Perhaps the most potent – and problematic – portrayal though is that of David Hayman as the master manipulator Malcolm McLaren. Having long lived off the reputation that he more or less manufactured the Sex Pistols like a mean-spirited, malfeasant Monkees (he even had the band cover the Pre-Fab Four’s “I’m Not Your Stepping Stone”), most historians now consider ‘Malcey Walkey’ a jaundiced joke, a sinister and shrewd businessman who used and abused a group of disgruntled youths to line his pockets. In Hayman’s hands, such huckster slickness is more or less absent. In its place is a hard working Svengali who balances propaganda with personality to guide his boys along the profits and pitfalls of the UK music scene. For many, it’s the most artificial note in a movie made up of rumors, legends, myths and innuendo.

Even with all the amazing music and pristine performances, this is still Cox’s film, and his visual style and narrative drive is nothing short of astounding. There are sequences here that rival the best that cinema has to offer in their artistry and effectiveness. For instance, after the band has broken up and Sid is stationed in Paris, trying to jumpstart a solo career, McLaren gets the stunning idea of having the tone deaf talent warble the Frank Sinatra standard “My Way”. Recreating the controversial film clip for the song (once only visible via the SNL exploitation oddity Mr. Mike’s Mondo Video), we see Oldman recreate the performance, move for move.
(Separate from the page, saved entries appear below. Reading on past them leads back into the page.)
/-- The pseudocode of every command but `RST`, however it ends, emits no more than the command can. -/
theorem pseudocode_emits {i : Instr} (s : State) (hrst : i ≠ .rst) : (pseudocode i s).Ends (Emits (emitLimit i) s) := by
  have frame := (pseudocode_within i s).ends
  cases i with
  | rst => exact absurd rfl hrst
  | dat arg =>
    refine (datBody_ends arg s).mono fun t ht => ?_
    obtain ⟨_, _, _, _, u, hu, rfl, _⟩ := ht
    exact hu.emits
  | endBody => exact endBodyBody_emits s
  | bld => exact frame.mono fun t ht => .of_out_eq (by rw [ht.1.1])
  | nop => exact frame.mono fun t ht => .of_out_eq (by rw [show t = s from ht.1])
  | cfg arg => exact frame.mono fun t ht => .of_out_eq (by rw [show t = _ from ht.1])
  | ent arg => exact frame.mono fun t ht => .of_out_eq (by rw [show t = _ from ht.1])
  | cwb arg => exact frame.mono fun t ht => .of_out_eq (by rw [show t = _ from ht.1])

/-- A command that is ignored or rejected emits nothing, and fault entry keeps what the pseudocode emitted (R246). -/
theorem exec_emits {i : Instr} {s t : State} (h : exec i s = .next t) (hrst : i ≠ .rst) : Emits (emitLimit i) s t := by
  rcases exec_next_cases h with ⟨_, rfl⟩ | ⟨_, c, u, rfl, ⟨_, _, rfl⟩ | ⟨_, _, rfl⟩ | hraised⟩ | ⟨_, _, hok⟩
  · exact .of_out_eq rfl
  · exact .of_out_eq rfl
  · exact .of_out_eq rfl
  · exact ((pseudocode_emits s hrst).raised hraised : Emits (emitLimit i) s u)
  · exact (pseudocode_emits s hrst).ok hok

/-- Phase `RUN`, `KIND = FIXED`, `FMT = BINARY`, the one codeword `"0"` for 0x61, and a data byte of eight zeros held
with no filler. -/
def eightZerosHeld : State :=
  { State.reset with phase := .run, mode := 3, l := 1, demux := [(0, ⟨true, 0x61⟩)], pvalid := true, holdv := true }

theorem dat_emits_eight :
    exec (.dat 0) eightZerosHeld = .next { eightZerosHeld with out := List.replicate 8 0x61 } := rfl

theorem endBody_emits_eight :
    exec .endBody eightZerosHeld =
      .next { eightZerosHeld with phase := .done, holdv := false, out := List.replicate 8 0x61 } := rfl

/-- Settles O21: the bound from `exec_emits`, and eight one-bit codewords in one byte attain it. -/
theorem atMostEightSymbolsACommand : Obligations.AtMostEightSymbolsACommand := by
  unfold Obligations.AtMostEightSymbolsACommand
  refine ⟨fun i s t h hrst => ⟨?_, fun hdat hend => ?_⟩, ⟨_, _, _, dat_emits_eight, rfl⟩,
    ⟨_, _, endBody_emits_eight, rfl⟩⟩
  · have hlen := (exec_emits h hrst).length_le
    have hlimit := emitLimit_le i
    omega
  · have hsilent := exec_emits h hrst
    rw [emitLimit_eq_zero hdat hend] at hsilent
    exact hsilent.out_eq

end Sys2Proof.Machine
end

section
/-! PROOF. The filler bits of the last byte (spec/20_memory.md R58; spec/42_body_stream.md R148, R149): a decoder reads
of its byte only the usable bits, and of the state it does not read `HOLD`, so what `END` does with two held bytes
that have the same usable bits differs in nothing but `HOLD`. -/

namespace Sys2Proof.Machine

/-! ### A decoder reads the usable bits of its byte -/

theorem usableBits_eq_iff {B B' : Byte} {u : Nat} :
    usableBits B u = usableBits B' u ↔ ∀ i < u, B.getLsbD (7 - i) = B'.getLsbD (7 - i) := by
  unfold usableBits
  rw [List.map_inj_left]
  simp only [List.mem_range]

theorem getLsbD_bitField (B : Byte) (pos t i : Nat) :
    (bitField B pos t).getLsbD i = (decide (i < 8) && (decide (i < t) && B.getLsbD (8 - pos - t + i))) := by
  rw [bitField, BitVec.getLsbD_ofNat, Nat.testBit_mod_two_pow, Nat.testBit_shiftRight, BitVec.getLsbD]

/-- A field within the usable bits is a function of them. -/
theorem bitField_congr {B B' : Byte} {u pos t : Nat} (h : usableBits B u = usableBits B' u) (hu : u ≤ 8)
    (ht : pos + t ≤ u) : bitField B pos t = bitField B' pos t := by
  apply BitVec.eq_of_getLsbD_eq
  intro i _
  rw [getLsbD_bitField, getLsbD_bitField]
  by_cases hi : i < t
  · have hbit := usableBits_eq_iff.1 h (pos + t - 1 - i) (by omega)
    rw [show 7 - (pos + t - 1 - i) = 8 - pos - t + i by omega] at hbit
    rw [hbit]
  · simp [hi]

theorem fbyteLoop_congr {B B' : Byte} {u : Nat} (h : usableBits B u = usableBits B' u) (hu : u ≤ 8) (fuel pos : Nat)
    (s : State) : fbyteLoop B u fuel pos s = fbyteLoop B' u fuel pos s := by
  induction fuel generalizing pos s with
  | zero => unfold fbyteLoop; rfl
  | succ fuel ih =>
    unfold fbyteLoop
    split
    · dsimp only
      split
      · rw [bitField_congr h hu (t := min (s.l.toNat - s.ccnt.toNat) (u - pos)) (by omega)]
        simp only [ih]
      · split
        · rw [bitField_congr h hu (t := s.l.toNat) (by omega)]
          simp only [ih]
        · rw [bitField_congr h hu (t := u - pos) (by omega)]
    · rfl

/-- `BYTE` is a function of the usable bits (R147). -/
theorem byteStep_congr {B B' : Byte} {u : Nat} (h : usableBits B u = usableBits B' u) (hu : u ≤ 8) (s : State) :
    byteStep B u s = byteStep B' u s := by
  unfold byteStep
  split
  · rw [h]
  · exact fbyteLoop_congr h hu u 0 s

/-! ### A decoder does not read `HOLD` -/

/-- The state with another value in `HOLD`. -/
def State.setHold (byte : Byte) (s : State) : State := { s with hold := byte }

/-- The same result, with another value in `HOLD` of the state it ends in. -/
def Result.setHold {α : Type} (byte : Byte) (r : Result α) : Result α :=
  match r with
  | .ok a s => .ok a (s.setHold byte)
  | .raised c s => .raised c (s.setHold byte)
  | .stop g => .stop g

section

variable {α β : Type} {byte : Byte}

/-- A sequence does not read `HOLD` when neither of its pieces does. -/
theorem Result.bind_setHold {r r' : Result α} {f f' : α → State → Result β} (hr : r' = r.setHold byte)
    (hf : ∀ a t, f' a (t.setHold byte) = (f a t).setHold byte) : r'.bind f' = (r.bind f).setHold byte := by
  subst hr
  cases r with
  | ok a t => exact hf a t
  | raised c t => rfl
  | stop g => rfl

/-- A choice does not read `HOLD` when neither the condition nor a branch does. -/
theorem Result.ite_setHold {c : Prop} [Decidable c] {r r' q q' : Result α} (hr : r' = r.setHold byte)
    (hq : q' = q.setHold byte) : (if c then r' else q') = (if c then r else q).setHold byte := by
  rw [hr, hq, apply_ite (Result.setHold byte)]

theorem Result.ofExcept_setHold (e : Except Fault α) (s : State) :
    Result.ofExcept e (s.setHold byte) = (Result.ofExcept e s).setHold byte := by
  cases e <;> rfl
But there’s a single shot, a moment right before Vicious pulls out a gun and pretend assassinates the audience, where Cox’s captures everything Sid and Nancy stands for. Shot at an angle looking downward, the actor framed perfectly among the brightly lit stage, Oldman’s gawking glance, filled with both contempt and confusion, staggers us with its heartbreaking humanness. It’s as if, buried inside this talent free emblem of Britain’s desperate decline, is a real young man who simply wants to be understood. Dazed by the faux adulation provided by the extras, Vicious breaks out his pistol and begins firing. It’s a major moment in the movie, Sid’s last real defense of himself. After this, heroin and the harrowing situation with Nancy will spiral out of control, leading to the controversial conclusion that still haunts his legacy…and this film.

For many, the death of Nancy Spungen was not unexpected. She was a walking nightmare, a cruel, callous woman who chewed up and spit out people with a studied, egotistical abandon. Many view her as the true manipulative force in Sid’s life, and Cox makes no bones about jumping on that blame bandwagon. Spungen is constantly shown pushing Sid closer and closer to self-destruction, egging him on with as many calculated comments and confusing controls as possible. By the time the movie makes its third act descent into the couple’s lamentable life in New York, the pair become a composite, a collective of track-marked arms, collapsing veins, and interpersonal inevitability. As portrayed here, Sid kills Nancy as part of an accidental action. Rendered emasculated by her constant nagging, their supposed suicide pact falling apart, our puzzled youth lunges at his lady, knife poised to satisfy her self-absorbed whine.

Defenders of Vicious have often pointed to this conclusion as the final nail in the Sex Pistols’ sad saga, a tale about talent tripped up by forces outside the greater group dynamic. Some have even suggested that Cox got it wrong, that the couple’s copious consumption of drugs had more to do with Nancy’s death (let’s just say it has something to do with sex, smack, drug dealers and a lack of cash) than some trumped up decision to die together. Such a sense of eventual destruction does seem to permeate every fiber of this film, from the first moment Sid sees Nancy to the infrequent times when the pair are happy and having fun. They just appear destined to be driven to the dark side by each other’s longings and lackings. In the end, it really doesn’t matter if Sid and Nancy accurately portrays the story of the Sex Pistols. After all, the movie’s not named after the band now, is it?